Braggs abrió los brazos.
–No somos nadie –dijo–. El mundo ha dejado
hace mucho de creer en nosotros, y en nuestros congresos, que antes llamaban
con un curioso nombre... –sonrió él también, sin duda divertido ante el
recuerdo–. Formamos una comunidad muy unida, y nos interesa que el mundo siga
olvidándonos. No queremos despertar ciertos recuerdos que pudieran llevar a
incidentes desagradables, como los sucedidos en el pasado.
La marea humana continuaba avanzando, con
rostros festivos, enormes sonrisas, manos extendidas hacia el frente. Lenny, en
el colmo del terror, oyó como Gus gritaba de nuevo tras él, y luego el terrible
estampido de su Magnum.
Alzó el revólver y disparó contra el más
cercano de los pasajeros... y luego contra otro... y contra otro...
El oficial de campo del pequeño aeropuerto
de Salem levantó los ojos de la documentación para fijarse en el jovial rostro
del piloto.
–Todo en regla –dijo–. ¿Despegarán hoy de
nuevo?
El piloto negó.
–Nos trasladaremos con nuestros pasajeros a
la ciudad –dijo–. Dejaremos el aparato a su cuidado tres o cuatro días.
–De acuerdo –afirmó el oficial–. Deberán
llenar los formularios, y abonar las tasas de estacionamiento. Por cierto, ¿a
qué se debieron esas vueltas en torno al campo, antes de tomar tierra? ¿Tienen
alguna avería?
–Nada de eso –dijo el piloto, con una
sonrisa–. Tuvimos que hacer unas... revisiones.
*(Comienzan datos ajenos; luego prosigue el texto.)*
/-- Model's choices: the tail of a pool after a cancelled chunk (log 103), where requests of the host are cut (log 92), and that
a chunk waits while its stack's buses replay (log 99). CHASE_ACK, CHASE_CANCEL, CHUNK_COMMIT on their own paths. -/
def Obligations.ChunksComplete : Prop :=
  ∀ (s : State) (n : Nat), asleep s.dev = false →
    (∀ m, let d := takeFlight n s.dev
      (msgAt s.dev n 5 = some m → m.dst < 0xB0 → ∀ i t c, findTx d m.dst m.tag = some (i, t, c) →
        m.src ∈ chunkRcvrs d t c → m.src ∉ c.acks → c.sent = true →
        (m.good = false → exec (.chaseAck n .ok) s = nextWith s (faultTally m.dst t c m.src d)) ∧
        (m.good = true →
          let acks := c.acks ++ [m.src]
          let d' := modChunk m.dst i c.tag (fun c => { c with acks := acks }) d
          exec (.chaseAck n .ok) s =
            nextWith s (if (chunkRcvrs d' t c).all acks.contains then chunkDone m.dst i c c.tally d' else d'))) ∧
      (msgAt s.dev n 6 = some m →
        let d' := match epPort (epOf m.dst) with
          | some (r, _) => cancelPort r m d
          | none => d
        exec (.chaseCancel n .ok) s = nextWith s (match rxOf d' m with
          | some c => freeRx c d'
          | none => d'))) ∧
    (∀ c v, s.dev.chase.rx[n]? = some c → commitReady c = true → rxBytes c = some v →
      let d := s.dev
      (((∃ f, epOf c.dst = .case f ∨ epOf c.dst = .comp f ∨ epOf c.dst = .galley f ∧ (press d f).chaseSide = true
          ∨ epOf c.dst = .hbm f ∧ (stack d f).state = .ready ∧ hbmWaits d c.addr c.len = false)) →
        (∀ av ∈ commitPieces c v, ∃ ia, epMem d (epOf c.dst) av.1 = some ia ∧
          memBlocked d ia.1 ia.2 av.2.length = false) →
        exec (.chunkCommit n) s = nextWith s (committed c (tally v) ((commitPieces c v).foldl (fun d av =>
          match epMem d (epOf c.dst) av.1 with
          | some (id, a) => writeMem id a av.2 (if c.forron then 3 else 2) (some c.stream)
              (some (writerOf d c.slot (if c.forron then 3 else 2) (some c.stream) (rxCtx d c))) d
          | none => d) d))) ∧
      (((∃ f, epOf c.dst = .case f ∨ epOf c.dst = .comp f ∨ epOf c.dst = .galley f ∧ (press d f).chaseSide = true
          ∨ epOf c.dst = .hbm f ∧ (stack d f).state = .ready ∧ hbmWaits d c.addr c.len = false)) →
        ∀ before av after ia, commitPieces c v = before ++ av :: after →
        (∀ x ∈ before, ∃ ia, epMem d (epOf c.dst) x.1 = some ia ∧ memBlocked d ia.1 ia.2 x.2.length = false) →
        epMem d (epOf c.dst) av.1 = some ia → memBlocked d ia.1 ia.2 av.2.length = true →
        exec (.chunkCommit n) s = nextWith s (faultBlocked c.slot ia.1 ia.2 (if c.forron then 3 else 2) (some c.stream)
          (rxCtx d c) (freeRx c d))) ∧
      (∀ r ch, (epOf c.dst = .region r ∧ ch = 0 ∨ epOf c.dst = .quad r ∧ ch = 1) →
        exec (.chunkCommit n) s = nextWith s (modRx c (fun k => { k with handed := true })
          (modPort r (fun x => { x with pushes := x.pushes ++
            [{ origin := .chase c.init c.tag, chan := ch, stream := c.stream, addr := c.addr, data := v }] }) d))) ∧
      (epOf c.dst = .host → d.host.linkUp = true → d.host.busMaster = true →
        ∀ j t x, findTx d c.init c.tag = some (j, t, x) →
        exec (.chunkCommit n) s = nextWith s (committed c (tally v)
          ((hostRequests (t.host + x.off) v.length).foldl (fun d r =>
            emit (.hostWrite r.1 ((v.drop (r.1 - (t.host + x.off))).take r.2)) d) d))))

/-- What could start an access of the press is judged on its stages and its queue's head, the model's choice (log 44).
GALLEY_SIDE_CHANGE, MULTICAST_GRANT_DEADLINE, STREAM_DEADLINE on their own paths. -/
def Obligations.SidesAndDeadlines : Prop :=
  ∀ (s : State) (p : PressId), asleep s.dev = false →
    let d := s.dev
    ((press d p.1).chaseSide = true → (press d p.1).pressWait = true →
      let d' := modPress p.1 (fun x => { x with chaseSide := false, pressWait := false, sideAt := some d.now }) d
      exec (.galleySideChange p) s = nextWith s (if pressAborting d' p.1 then settlePress p.1 d' else d')) ∧
    ((press d p.1).chaseSide = false → chaseWork d p.1 = true → pressAccess d p.1 = false →
      exec (.galleySideChange p) s =
        nextWith s (sendReady p.1 (modPress p.1 (fun x => { x with chaseSide := true, sideAt := some d.now }) (flushGalley p.1 d)))) ∧
    (∀ i t, transferAt d p.1 i = some t →
      (∀ c, t.mcast = true → t.chunks.find? (fun c => chunkWaits d p.1 t c && decide (c.grantBy ≤ d.now)) = some c →
        let miss := t.rcvrs.filter fun r => !c.grants.contains r
        exec (.multicastGrantDeadline p i) s = nextWith s (faultStream p.1 2 t.entry t.stream 0x0610 (unitPress p.1)
          { peer := nth 0 miss 0, state := 1, chunk := c.num, missing := missingBits miss } d)) ∧
      (d.now < t.deadline → exec (.streamDeadline p i) s = nextWith s d) ∧
      (t.deadline ≤ d.now →
        let w := waitState d p.1 t
        let h := holderOf d t w.1
        exec (.streamDeadline p i) s = nextWith s (faultStream p.1 2 t.entry t.stream 0x0601 (unitPress p.1)
          { holder := h.1, holderI := h.2, peer := waitPeer t w.1, pool := t.pool.getD 0xFF,
            state := w.1, chunk := w.2 } d)) ∧
      (∀ c l, t.mcast = true → t.chunks = c :: l →
        waitPeer t 1 = (match t.rcvrs.filter (fun r => !c.grants.contains r) with | r :: _ => r | [] => nth 0 t.rcvrs 0)))
/-- Model's choices: the order in which the queues are served (log 34), and that the records of HBM_REQUEST name no requester
(log 36). HBM_REQUEST, COALESCE_EXPIRE, BUCKET_LEAK, HB_BUCKET_CTRL_WRITE, HBM_HOT, HB_CLEAR_COUNTS on their own paths. -/
def Obligations.StacksServe : Prop :=
  ∀ (s : State) (n : StackId), asleep s.dev = false →
    let d := s.dev
    (∀ r, (stack d n.1).state = .ready → domainOn d (144 + n.1) = true →
      let u := r.unit.toNat
      queueFull d n.1 u r.write.isSome = false →
      let d' := modStack n.1 (fun s => { s with mem := flipUnit s.mem u r.flips }) d
      (unitRetired d' n.1 u = true → exec (.hbmRequest n r) s =
        nextWith s (logPlain (unitStack n.1) 0x0512 (sdDetail d' (.hbm n.1) (64 * u) 0 0xFF 0 0 1 none) d')) ∧
      (unitRetired d' n.1 u = false →
        (∀ v, r.write = some v → exec (.hbmRequest n r) s =
          nextWith s (writeMem (.hbm n.1) (64 * u) (leBytes 64 v.toNat) 0xFF none none d')) ∧
        (r.write = none → ∀ d2 v e,
          readMem (.hbm n.1) (64 * u) 64 0xFF none (noteHbm (.hbm n.1) (64 * u) 64 false 0xFF none d') = (d2, v, e) →
          exec (.hbmRequest n r) s = nextWith s (match e with
            | none => d2
            | some e => logStored (.hbm n.1) 0xFF none e d2)))) ∧
    (∀ r, queueFull d n.1 r.unit.toNat r.write.isSome = true → exec (.hbmRequest n r) s = nextWith s d) ∧
    (∀ u i e, (coalGet d (coalUnit u))[i]? = some e →
      exec (.coalesceExpire u i) s = nextWith s (if e.opened + 409600 ≤ d.now then
        (let d' := coalSet (coalUnit u) (removeAt (coalGet d (coalUnit u)) i) d
         if d'.hbm.bucketOn then d' else coalExpire (coalUnit u) e d') else d)) ∧
    (d.hbm.bucketOn = true → d.hbm.leaked + max 1 d.hbm.leakSheets.toNat ≤ d.sheet →
      exec .bucketLeak s = nextWith s (modHbm (fun h =>
        { h with level := if h.level = 0 then 0 else h.level - 1, leaked := h.leaked + max 1 h.leakSheets.toNat }) d)) ∧
    (linkBusy d = false → ∀ v : Word,
      let w (lv : BitVec 16) (lk : Nat) (d : Device) := modHbm (fun h =>
        { h with bucketOn := bit v 31, leakSheets := field v 27 16, threshold := field v 15 0, leaked := lk, level := lv }) d
      (bit v 31 = true → exec (.hbBucketCtrlWrite v) s =
        nextWith s (w d.hbm.level (if d.hbm.bucketOn then d.hbm.leaked else d.sheet) d)) ∧
      (bit v 31 = false → exec (.hbBucketCtrlWrite v) s =
        nextWith s (if d.hbm.bucketOn then emptyTables (w 0 d.hbm.leaked d) else w d.hbm.level d.hbm.leaked d))) ∧
    (∀ hot, stackPresent d.part n.1 = true → domainOn d (144 + n.1) = true →
      exec (.hbmHot n hot) s = nextWith s (modStack n.1 (fun s => { s with hot := hot }) d)) ∧
    (linkBusy d = false → exec (.hbClearCounts n) s = nextWith s (modStack n.1 (fun s => { s with ce := 0, ue := 0, replays := 0, fatal := 0 }) d))

/-- What a failed write leaves in its unit is a free value (log 35). CMD_PARITY_ALERT, REPLAY_DONE, FILL_DONE on their own paths. -/
def Obligations.ReplaysAndFills : Prop :=
  ∀ (s : State), asleep s.dev = false →
    let d := s.dev
    (∀ (n : StackId) (b : BusId), stackPresent d.part n.1 = true → domainOn d (144 + n.1) = true →
      let x := vgetN {} (stack d n.1).buses b.1
      let k := if x.active = true ∨ (∃ t, x.lastEnd = some t ∧ d.now ≤ t + 48) then x.attempts else 0
      (x.training = false → k < 3 → exec (.cmdParityAlert n b) s =
        nextWith s (logPlain (unitStack n.1) 0x0520 (busDetail b.1 (k + 1))
          (modStack n.1 (fun s => { s with replays := satAdd s.replays 1 })
            (modBus n.1 b.1 (fun x => { x with active := true, attempts := k + 1, lastEnd := none }) d)))) ∧
      (x.training = false → 3 ≤ k → exec (.cmdParityAlert n b) s =
        nextWith s (x.retry.foldl (failCommand n.1 3) (modStack n.1 (fun s => { s with fatal := satAdd s.fatal 1 })
          (modBus n.1 b.1 (fun x =>
            { x with active := false, attempts := 0, lastEnd := none, training := true, retry := [] }) d)))) ∧
      (x.training = true → exec (.replayDone n b) s =
        nextWith s (resumeBus n.1 b.1 (modBus n.1 b.1 (fun x => { x with training := false }) d))) ∧
      (x.training = false → x.active = true → exec (.replayDone n b) s =
        nextWith s (resumeBus n.1 b.1 (modBus n.1 b.1 (fun x => { x with active := false, lastEnd := some d.now }) d)))) ∧
    (∀ n : StackId, (stack d n.1).state = .filling ∨ wakingFill d (144 + n.1) = true →
      let d' := modStack n.1 (fun s => { s with state := .ready }) d
      exec (.fillDone (.stack n)) s =
        nextWith s (releaseFormes (if wakingFill d (144 + n.1) then domainUp (144 + n.1) d' else d'))) ∧
    (∀ f : FormeId, (forme d f.1).filling = true → domainOn d (128 + f.1) = true ∨ wakingFill d (128 + f.1) = true →
      let d' := modForme f.1 (fun x => { x with filling := false, case := {}, imem := {}, xmem := {}, ymem := {} }) d
      exec (.fillDone (.forme f)) s =
        nextWith s (releaseFormes (if wakingFill d (128 + f.1) then domainUp (128 + f.1) d' else d'))) ∧
    (∀ p : PressId, wakingFill d p.1 = true →
      exec (.fillDone (.galley p)) s = nextWith s (domainUp p.1 (modPress p.1 (fun x => { x with galley := {} }) d)))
Pero todo está en orden.
–Me alegro de ello –el oficial consultó de
nuevo los documentos de vuelo–. Diecisiete pasajeros y tres tripulantes. ¿Han
descendido todos? ¿No queda nadie dentro del avión?
–Absolutamente nadie –respondió el piloto–.
Los muchachos de mantenimiento pueden limpiarlo, en cuanto lleguen las maletas.
Ha sido un vuelo tranquilo y sin incidentes.
Se despidió y se unió a sus dos compañeros
de tripulación. El oficial bostezó, y siguió con la mirada al trío. Buena gente
la de aquellas compañías pequeñas. Y en especial aquella de nombre tan curioso,
Flying Broom (La Escoba Voladora), que parecía alusivo, sin duda casualmente, a
algunos episodios de la vieja historia de la ciudad de Salem.
El oficial trasladó luego su atención al
grupo de pasajeros que esperaban el equipaje. Gente educada, dictaminó, y sin
duda económicamente fuerte.
Por un momento tuvo la extraña sensación de
que aquellas personas mostraban un curioso e indefinible aspecto de
satisfacción, de saciedad. Charlaban apaciblemente, y sus gestos eran casi
sensuales, sibaríticos, como si se hallasen complacidos por algo ocurrido en un
pasado muy próximo.
Uno de los niños se relamió brevemente, como
bajo el recuerdo de una reciente y apetitosa comida.